Шрифт:
Девчоночка-тростинка по валу ходила и песню пела, словно богам племени молилась. От той песни дивно и жутко было викингам. Не колдунья ли из града волхвов очаровывает их красой и силой голоса? Месяц огромный, багряный из-за стены выплыл и от песни сразу лицом посветлел, река под ним струйками-чешуйками задрожала, а град волхвов на крутом берегу стал грознее и сумрачней. А над городом и рекой, кружась, песня летала, наводя страх на разбойников. Гуннар Неистовый, очнувшись, спросил раба-полонянина, о чем поет эта девчоночка на валу крепости. Раб сказал в ответ:
— Она пела вещую песню о том, что никто не рад будет завтрашнему дню, призывала на помощь богов, реку и месяц. Она еще поет о том, что готова пойти ради родного народа и города на самый край света, за море грозное к людям хмурым и жестоким. И что не остановят ее в замысле никакие силы грозные!
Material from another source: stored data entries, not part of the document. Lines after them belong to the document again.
/-- The result of the read a descriptor waits for: its bytes, or the end of the descriptor; a COPY goes on with poisoned data. -/
def Mod.takeResult (m : Mod) (q : Nat) (d : Desc) (w : Want) : Option Mod :=
  match m.ca.results.find? fun x => decide (x.1 = q) && decide (x.2.1 = w.id) with
  | none => none
  | some (_, _, data, poison, err) =>
    let m1 := m.onCa fun b => { b with results := b.results.filter fun x => !(decide (x.1 = q) && decide (x.2.1 = w.id)) }
    some (m1.onDesc q d.num fun d0 =>
      let d : Desc := { d0 with want := none, writes := d0.writes.filter fun x => x.1 ≠ w.id }
      if err ≠ 0 then d.fail (errStatusOf err) err (some w.addr)
      else if poison ∧ d.op ≠ 1 then d.fail 7 0 (some w.addr)
      else
        let d1 : Desc := if poison then { d with bad := true, place := d.place.or (some w.addr) } else d
        if d.stage = 1 then { d1 with msg := d1.msg ++ w.bytes data } else { d1 with buf := d1.buf ++ w.bytes data })

/-- A descriptor of the given operation advances until an access of it awaits its answer; n bounds its moves. -/
def Mod.runDesc (q num op : Nat) : Nat → Mod → Mod
  | 0, m => m
  | n + 1, m =>
    let m1 := m.absorbed q
    match m1.desc q num with
    | none => m1
    | some d =>
      if d.ran ∨ d.op ≠ op then m1
      else
        match (match d.want with
          | some w => m1.takeResult q d w
          | none => m1.opMove q d) with
        | none => m1
        | some m2 => m2.settle.runDesc q num op n

/-- Moves a descriptor can make: two for each piece of eight bytes, and a few. -/
def Desc.moves (d : Desc) : Nat := 8 + d.len

/-- Run a descriptor; with a residue error in the ALU it ends with STATUS 8 (R357). -/
def Mod.runOp (m : Mod) (q num op : Nat) (residue : Bool) : Mod :=
  match m.desc q num with
  | none => m
  | some d =>
    if d.ran ∨ d.op ≠ op ∨ m.md.mode.pastBootMode = false then m
    else if residue then (m.residue (dieOfPort (m.qpPort q)) 4 0x0701).onDesc q num fun d => d.fail 8 0 none
    else m.runDesc q num op (2 * d.moves)

/-! Fetching (R519, R531). -/

/-- A queue pair may have its next descriptor fetched. -/
def Mod.mayFetch (m : Mod) (q : Nat) : Bool :=
  let s := m.qp q
  let n := m.qpSlot q
  decide (s.st = .running) && s.enable && decide (s.sqHead ≠ s.sqTail) && decide (s.started.length < 32) &&
    decide (dist s.cqHead s.cqTail (2 ^ s.cqs) < 2 ^ s.cqs - 1) && (s.started.all fun d => !(decide (d.op = 11) && !d.ran)) &&
    m.admits && !(m.fnSt (vfFn n)).flr && decide (m.objv (vfOid n 5) ≠ 0) && bit (m.objv (qpOwnerOid q)) 15 && decide (m.qpPort q < 48)

/-- Queue pairs of a die that may be fetched from. -/
def Mod.fetchable (m : Mod) (d : Nat) : List Nat :=
  if 1024 ≤ ((m.sv.qps.filter fun x => decide (dieOfPort (m.qpPort x.1) = d)).map fun x => x.2.started.length).sum then []
  else (m.sv.qps.map (·.1)).filter fun q => m.mayFetch q && decide (dieOfPort (m.qpPort q) = d) &&
    decide (tget 0 (m.qpSlot q) (tget {} d m.sv.movers).free ≤ m.now)

/-- The slot deficit round robin serves next, and the scheduler's state (R531): the first from the pointer on with a deficit above 0, after
as many rounds as give one. -/
def Mod.serveSlot (m : Mod) (d : Nat) (slots : List Nat) : Option (Nat × MoverSt) :=
  let s : MoverSt := tget {} d m.sv.movers
  let def_ := s.deficit.filter fun x => slots.contains x.1
  let order := (slots.filter fun n => decide (s.ptr ≤ n)) ++ slots.filter fun n => decide (n < s.ptr)
  let at_ := fun (t : Tbl Int) (n : Nat) => tget (0 : Int) n t
  let quantum := fun (n : Nat) => 4096 * m.objv (vfOid n 5)
  let need := order.map fun n => ((1 - at_ def_ n).toNat + quantum n - 1) / quantum n
  let rounds := need.foldl min (need.getD 0 0)
  let def2 := order.foldl (fun t n => tset (0 : Int) n (at_ def_ n + (rounds * quantum n : Nat)) t) def_
  (order.find? fun n => decide (0 < at_ def2 n)).map fun n => (n, { s with deficit := def2 })

/-- Charge a slot for a descriptor: its LENGTH, at least the descriptor's own 64 bytes; its rate cap (R531). -/
def Mod.chargeSlot (m : Mod) (d n cost : Nat) (s : MoverSt) : Mod :=
  let left := tget (0 : Int) n s.deficit - cost
  let rate := max 1 (m.objv (vfOid n 6))
  let s1 := { s with deficit := tset (0 : Int) n left s.deficit, ptr := if 0 < left then n else (n + 1) % 256,
                     free := tset 0 n (max m.now (tget 0 n s.free) + cost * 8000 / rate) s.free }
  m.onSv fun b => { b with movers := tset {} d s1 b.movers }

/-- A queue pair enters ERROR (R525). -/
def Mod.qpError (m : Mod) (q status : Nat) : Mod :=
  ((m.onQp q fun s => { s with st := .error, errCode := status }).hostEvent (m.vfVcs (m.qpSlot q)) 3).raise (evt 0x0B01 Loc.module q status)

/-- Fetch and start the next descriptor of a queue pair, whose words are read from its submission queue (R519). -/
def Mod.startDesc (m : Mod) (q : Nat) (words : List Nat) : Mod :=
  let num := m.sv.nextDesc
  let die := dieOfPort (m.qpPort q)
  let (m1, d) := m.checked q { num := num, words := words.take 8 }
  let m2 := (m1.onSv fun b => { b with nextDesc := num + 1 }).onQp q fun s =>
    { s with sqHead := (s.sqHead + 1) % 2 ^ s.sqs, started := s.started ++ [d] }
  (m2.dieCtr die 360 1).when (decide (d.status = 2)) (·.qpError q 2)

/-! Completion records (R523). -/

/-- Word 1 of a record: the bytes processed, or the first address that failed; with none that failed it is open (free value 13). -/
def Mod.recordWord1 (m : Mod) (d : Desc) : Nat :=
  if d.status ≤ 1 then d.bytes else d.place.getD (Config.openValue 13 m.draws % 2 ^ 64)

/-- Write the record of a descriptor at the tail of the completion queue, and raise its vector. -/
def Mod.writeRecord (m : Mod) (q : Nat) (d : Desc) : Mod :=
  let s := m.qp q
  let n := m.qpSlot q
  let j := fld (m.objv (qpOwnerOid q)) 0 6
  let w0 := pack [(b2n s.phase, 63, 1), (d.status, 56, 7), (d.op, 48, 8), (d.code, 40, 8), (j, 32, 8), (d.ident, 0, 32)]
  let bytes := leBytes 8 w0 ++ leBytes 8 (m.recordWord1 d) ++ leBytes 8 d.r2 ++ leBytes 8 d.r3
  let tail := (s.cqTail + 1) % 2 ^ s.cqs
  let (m1, id) := m.drawn.newAccess
  let m2 := m1.onSv fun b => { b with records := b.records ++ [{ qp := q, id := id, fn := vfFn n, vec := if d.irq then some s.vec else none }] }
  (m2.onQp q fun s => { s with cqTail := tail, phase := if tail = 0 then !s.phase else s.phase }).moverAccess q id 0 .write
    (s.cqBase + 32 * s.cqTail) 32 (ofBytesLE bytes) false none

/-- Counts of a completed descriptor (R538, R583, R586). -/
def Mod.countDesc (m : Mod) (q : Nat) (d : Desc) : Mod :=
  let n := m.qpSlot q
  let die := dieOfPort (m.qpPort q)
  let m1 := ((m.bump (vfOid n 8) 1).dieCtr die 361 1).dieCtr die 363 (cdiv d.bytes 32)
  let m2 := if 1 < d.status then (m1.bump (vfOid n 9) 1).dieCtr die 362 1 else m1
  m2.tally { source := 9, tenant := some (m.vfTenant n) } 1

/-- The completion queue has room for a record (R519). -/
def QpSt.cqRoom (s : QpSt) : Bool := decide (dist s.cqHead s.cqTail (2 ^ s.cqs) < 2 ^ s.cqs - 1)

/-! Quiescing (R529). -/

/-- Value 1: no fetch; a MIGRATE in progress is detached with STATUS 10. -/
def Mod.quiesceStart (m : Mod) (q : Nat) : Mod :=
  if (m.qp q).st ≠ .running then m
  else m.onQp q fun s =>
    { s with st := .quiescing, started := s.started.map fun d => if d.migrate.isSome then { d.fail 10 0 none with migrate := none } else d }

/-- Value 2: the records still owed are abandoned. -/
def Mod.quiesceAbandon (m : Mod) (q : Nat) : Mod := if (m.qp q).st = .quiescing then m.onQp q QpSt.abandon else m

/-- Value 0: a quiesced queue pair runs again. -/
def Mod.quiesceResume (m : Mod) (q : Nat) : Mod := if (m.qp q).st = .quiesced then m.onQp q fun s => { s with st := .running } else m

/-- A new owner record of a queue pair: every register at its reset value (R528). -/
def Mod.qpMove (m : Mod) (q v : Nat) : Mod :=
  let old := m.objv (qpOwnerOid q)
  let m1 := (m.setPers (qpOwnerOid q) v).onQp q fun _ => {}
  if bit old 15 && (bit v 15 && decide (fld v 6 8 ≠ fld old 6 8)) then m1.raise (evt 0x0B03 Loc.module q) else m1

end Sys2Proof.Machine
end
— Хорошая песня, смелая девчонка! — сказал Неистовый. И задумался. Потом под стеной города одиноко стоял и слушал певунью. И очень хотелось ему не только слышать, но и знать, о чем поет она, и видеть ее лицо. И жалел, что так плохо понимает язык народа с Колдовской реки. Когда певунья умолкла, викинг в стан вернулся и опять спросил полонянина, о чем пела славянка в конце песни.
— Она кончила песней о друге своей юности, что не побоялась бы идти с ним за море грозное, в неволю к хмурым викингам.
— Хорошая песня, смелая девчоночка! — снова сказал Неистовый. — Среди наших жен не найти такой!
И замолчал в раздумье, сидя коршуном на диком камне. «Храбрая песня, смелая девчоночка. Среди наших не найти таких. Жены моей земли умеют только шерсть прясть, одежду шить да мясо варить. Умом и сердцем волчицы алчные, голосом — котлы разбитые, их песни — завыванье ветра полуночного!»
Викинги дозорных выставили и спать полегли, но не спали, а думали: «Напрасно мы забрались так далеко по Колдовской реке, в землю волхвов! Уходить надо, пока чародейки не околдовали всех своими песнями, как вождя нашего, Гуннара Неистового!»
И не зря так думалось воинам. На рассвете приказал Гуннар подступить к стенам города и потребовал у славян-горожан выдать певунью-девчоночку, что ночью по валу ходила и дивную песню пела. И на мече своем поклялся не трогать города и тотчас прочь уплыть, как только славянку-полонянку ему отдадут.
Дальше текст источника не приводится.